Privacy Policy

The Ministry of Environment, Water, and Agriculture (mewa.gov.sa) acknowledges the importance of your privacy and personal data; therefore, we are committed to keeping all information and data important to all users safe, secure, and confidential.

The privacy policy and procedures of mewa.gov.sa are subject to the Personal Data Protection Law (Royal Decree No. (M/19) dated 1443/2/9H), the key principles for the protection of personal information, and the general rules for data exchange issued by the Saudi Data and Artificial Intelligence Authority and the National Data Management Office.

The Personal Data Protection Law and its executive regulations provide the legal basis to protect your rights regarding the processing of personal data by all entities in the Kingdom, as well as all entities outside the Kingdom that process personal data related to individuals residing in the Kingdom using any means, including processing personal data online.

Our basic principles of data protection policy include the following:

  • Accountability of the entity's head (or their delegate) for the privacy policies and procedures of the data controller.
  • Transparency through the privacy notice indicating the purposes for which personal data is collected.
  • Choice and consent obtained through implicit or explicit consent regarding the collection, use, and disclosure of personal data before its collection.
  • Limiting the collection of data to the minimum necessary to achieve the purposes.
  • Strict use, retention, and destruction for the intended purpose, retaining it as long as necessary for the intended purposes or as required by laws and regulations, securely destroying it, preventing leakage, loss, theft, misuse, unauthorized access.
  • Access to data that allows any data subject to review, update, and correct their personal data.
  • Disclosure limitations on data adopted by the data subject restricting third parties for purposes stated in the privacy notice.
  • Data security by protecting personal data from leakage, damage, loss, theft, misuse, alteration, or unauthorized access, following the controls issued by the National Cybersecurity Authority and other relevant authorities.
  • Data quality after verifying its accuracy, completeness, and timeliness.
  • Monitoring the privacy policies and procedures of the data controller, compliance with them, and any inquiries, complaints, and disputes related to privacy.

The National Standards for Data Management and Personal Data Protection cover 15 areas of data management and personal data protection.
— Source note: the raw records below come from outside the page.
/-- The transitions of PSTATE: construction, reset, the run request, HLT, the two fatal conditions; every other
instruction and every other action of the host leaves it. -/
def Obligations.ProcessorStateTransitions : Prop :=
  (∀ m b, (State.construct m b).pstate = .idle) ∧
  (∀ start len s, (hostReset start len s).pstate = .running) ∧
  (∀ s, s.pstate = .idle → (runRequest s).pstate = .running) ∧
  (∀ s, s.pstate ≠ .idle → (runRequest s).pstate = s.pstate) ∧
  (∀ i s t, s.pstate = .running → exec i s = .next t →
    (i = .hlt → t.pstate = .idle) ∧
    ((i.isReserved = true ∨ ∃ d src, i = .div d src ∧ s.srcValue src = 0) → t.pstate = .error) ∧
    (i ≠ .hlt → i.isReserved = false → (∀ d src, i = .div d src → s.srcValue src ≠ 0) → t.pstate = .running)) ∧
  (∀ a s t, host a s = .next t → t.pstate ≠ s.pstate → (∃ start len, a = .reset start len) ∨ a = .run ∨ a = .execute)

/-! ### Whole-machine rules over all instructions -/

/-- FLAGS is written by CMP, CMPZ, TSTM and TST only, each leaving exactly one of 1, 2, 4 (decision D8). -/
def Obligations.OnlyComparesAndBitTestsWriteFlags : Prop :=
  ∀ i s t, exec i s = .next t →
    (writesFlags i = false → t.flags = s.flags) ∧ (writesFlags i = true → oneHot t.flags)

/-- FLAGS is read by Jcc and RETcc only, and by them through the condition test: what any other instruction does does
not depend on it, and what these do depends on the outcome of the test alone. Which instructions leave FLAGS as it was
is R28, decision D8 (log 20). -/
def Obligations.OnlyConditionalsReadFlags : Prop :=
  (∀ (i : Instr) (s : State) (f : Word), readsFlags i = false →
    match exec i s, exec i { s with flags := f } with
    | .next t, .next u => u = { t with flags := u.flags } ∧ (writesFlags i = true → u.flags = t.flags) ∧
        (writesFlags i = false → u.flags = f)
    | .refused a, .refused b => a = b
    | _, _ => False) ∧
  ∀ (c : Digit) (s : State) (f : Word), condHolds s.flags c = condHolds f c →
    (∀ src, ∃ t, exec (.jcc c src) s = .next t ∧ exec (.jcc c src) { s with flags := f } = .next { t with flags := f }) ∧
    ∃ t, exec (.retcc c) s = .next t ∧ exec (.retcc c) { s with flags := f } = .next { t with flags := f }

/-- SP is read and written by the stack instructions only: any other instruction leaves it, and does not depend on it. -/
def Obligations.OnlyStackInstructionsUseSp : Prop :=
  ∀ (i : Instr) (s : State) (v : Word), usesStack i = false →
    match exec i s, exec i { s with sp := v } with
    | .next t, .next u => t.sp = s.sp ∧ u = { t with sp := v }
    | .refused a, .refused b => a = b
    | _, _ => False

/-- R5 to R8, VER and RSV are read and written by no step, and LASTW is read by none: two states that differ only in
them step to states that differ only in them. -/
def Obligations.StepsDoNotReachHostOnlyRegisters : Prop :=
  ∀ s s' : State, SameToInstructions s s' →
    match step s, step s' with
    | .next t, .next t' => SameToInstructions t t' ∧ t.gpr.r5 = s.gpr.r5 ∧ t.gpr.r6 = s.gpr.r6 ∧
        t.gpr.r7 = s.gpr.r7 ∧ t.gpr.r8 = s.gpr.r8 ∧ t.ver = s.ver ∧ t.rsv = s.rsv
    | .refused a, .refused b => a = b
    | _, _ => False

/-- Every instruction stores to at most the one cell that `storedCell` computes: every other cell, and the translator,
are as before (the address resolved before anything is written: decision D14). -/
def Obligations.InstructionsStoreOnlyToTheirCell : Prop :=
  ∀ (i : Instr) (s t : State), exec i s = .next t →
    t.xlatt = s.xlatt ∧ ∀ p : Word, storedCell i s ≠ some p → Memory.read t.mem p = Memory.read s.mem p

/-! ### Invariants -/

/-- The state after reset has canonical memory and the identity translator. -/
def Obligations.ResetStateMeetsTheInvariant : Prop := State.reset.Inv

/-- Every step keeps memory canonical and the translator the identity, from every state that has them. -/
def Obligations.EveryStepKeepsTheInvariant : Prop :=
  ∀ s t : State, s.Inv → step s = .next t → t.Inv

/-- Every action of the host keeps memory canonical and the translator the identity. -/
def Obligations.EveryHostActionKeepsTheInvariant : Prop :=
  ∀ (a : HostAction) (s t : State), s.Inv → host a s = .next t → t.Inv

/-- Once FLAGS holds exactly one of 1, 2, 4, every step keeps it so. -/
def Obligations.EveryStepKeepsFlagsOneHot : Prop :=
  ∀ s t : State, oneHot s.flags → step s = .next t → oneHot t.flags

/-! ### Memory, reset and the host -/

/-- MemRead returns MEM[XLAT(a)]; MemWrite sets MEM[XLAT(a)] to v and changes nothing else, LASTW included. -/
def Obligations.MemoryWritesAreReadBack : Prop :=
  ∀ (s : State) (a v : Word),
    s.memRead a = Memory.read s.mem (s.xlat a) ∧
    Memory.read (s.memWrite a v).mem (s.xlat a) = v ∧
    (∀ p, p ≠ s.xlat a → Memory.read (s.memWrite a v).mem p = Memory.read s.mem p) ∧
    s.memWrite a v = { s with mem := (s.memWrite a v).mem }

/-- Reset: IP 0, PSTATE Running, LASTW none, the open registers at the configured values (log 3, log 4), the region
cleared, the other cells, XLATT and BUF unchanged (decisions D11, D13, D17). A region that runs past cell 999 ends
there, which is the model's choice (log 15). -/
def Obligations.ResetClearsItsRegionOnly : Prop :=
  ∀ (start : Word) (len : Nat) (s : State),
    let t := hostReset start len s
    t.ip = 0 ∧ t.pstate = .running ∧ t.lastw = none ∧ t.sp = Config.resetSp ∧
    t.gpr = ⟨Config.resetR 0, Config.resetR 1, Config.resetR 2, Config.resetR 3, Config.resetR 4, Config.resetR 5,
      Config.resetR 6, Config.resetR 7⟩ ∧
    t.flags = Config.resetFlags ∧ t.ver = Config.version ∧ t.rsv = Config.resetRsv ∧
    t.xlatt = s.xlatt ∧ t.buf = s.buf ∧
    ∀ p : Word, Memory.read t.mem p =
      if start.val ≤ p.val ∧ p.val < start.val + len then 0 else Memory.read s.mem p

/-- The model's `State.reset` is what a reset with the whole memory as its region makes of any constructed state whose
buffer is ten zeros (model's choice of region and buffer: log 2, log 5). -/
def Obligations.ResetStateIsAResetOfTheWholeMemory : Prop :=
  ∀ m : Table, hostReset 0 1000 (State.construct m resetBuffer) = State.reset

/-- A host write to memory sets one cell and nothing else, LASTW included; a value above 999 is refused (decisions D13,
D16). -/
def Obligations.HostMemoryWritesSetOneCell : Prop :=
  ∀ (a : Word) (n : Nat) (s : State),
    (n < 1000 → ∃ t, host (.writeMem a n) s = .next t ∧ t = { s with mem := t.mem } ∧ (hostReadMem t a).val = n ∧
      ∀ p, p ≠ a → hostReadMem t p = hostReadMem s p) ∧
    (1000 ≤ n → host (.writeMem a n) s = .refused (.hostValueNotAWord n))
The standards apply to all government data regardless of the form or type, including paper records, email messages, electronically stored data, voice recordings, videos, maps, images, scripts, handwritten documents, or other recorded data.

The application of the provisions of the Personal Data Protection Law and its executive regulations does not diminish the jurisdiction and tasks of the National Cybersecurity Authority as a cybersecurity authority specialized in cybersecurity and its affairs in the Kingdom.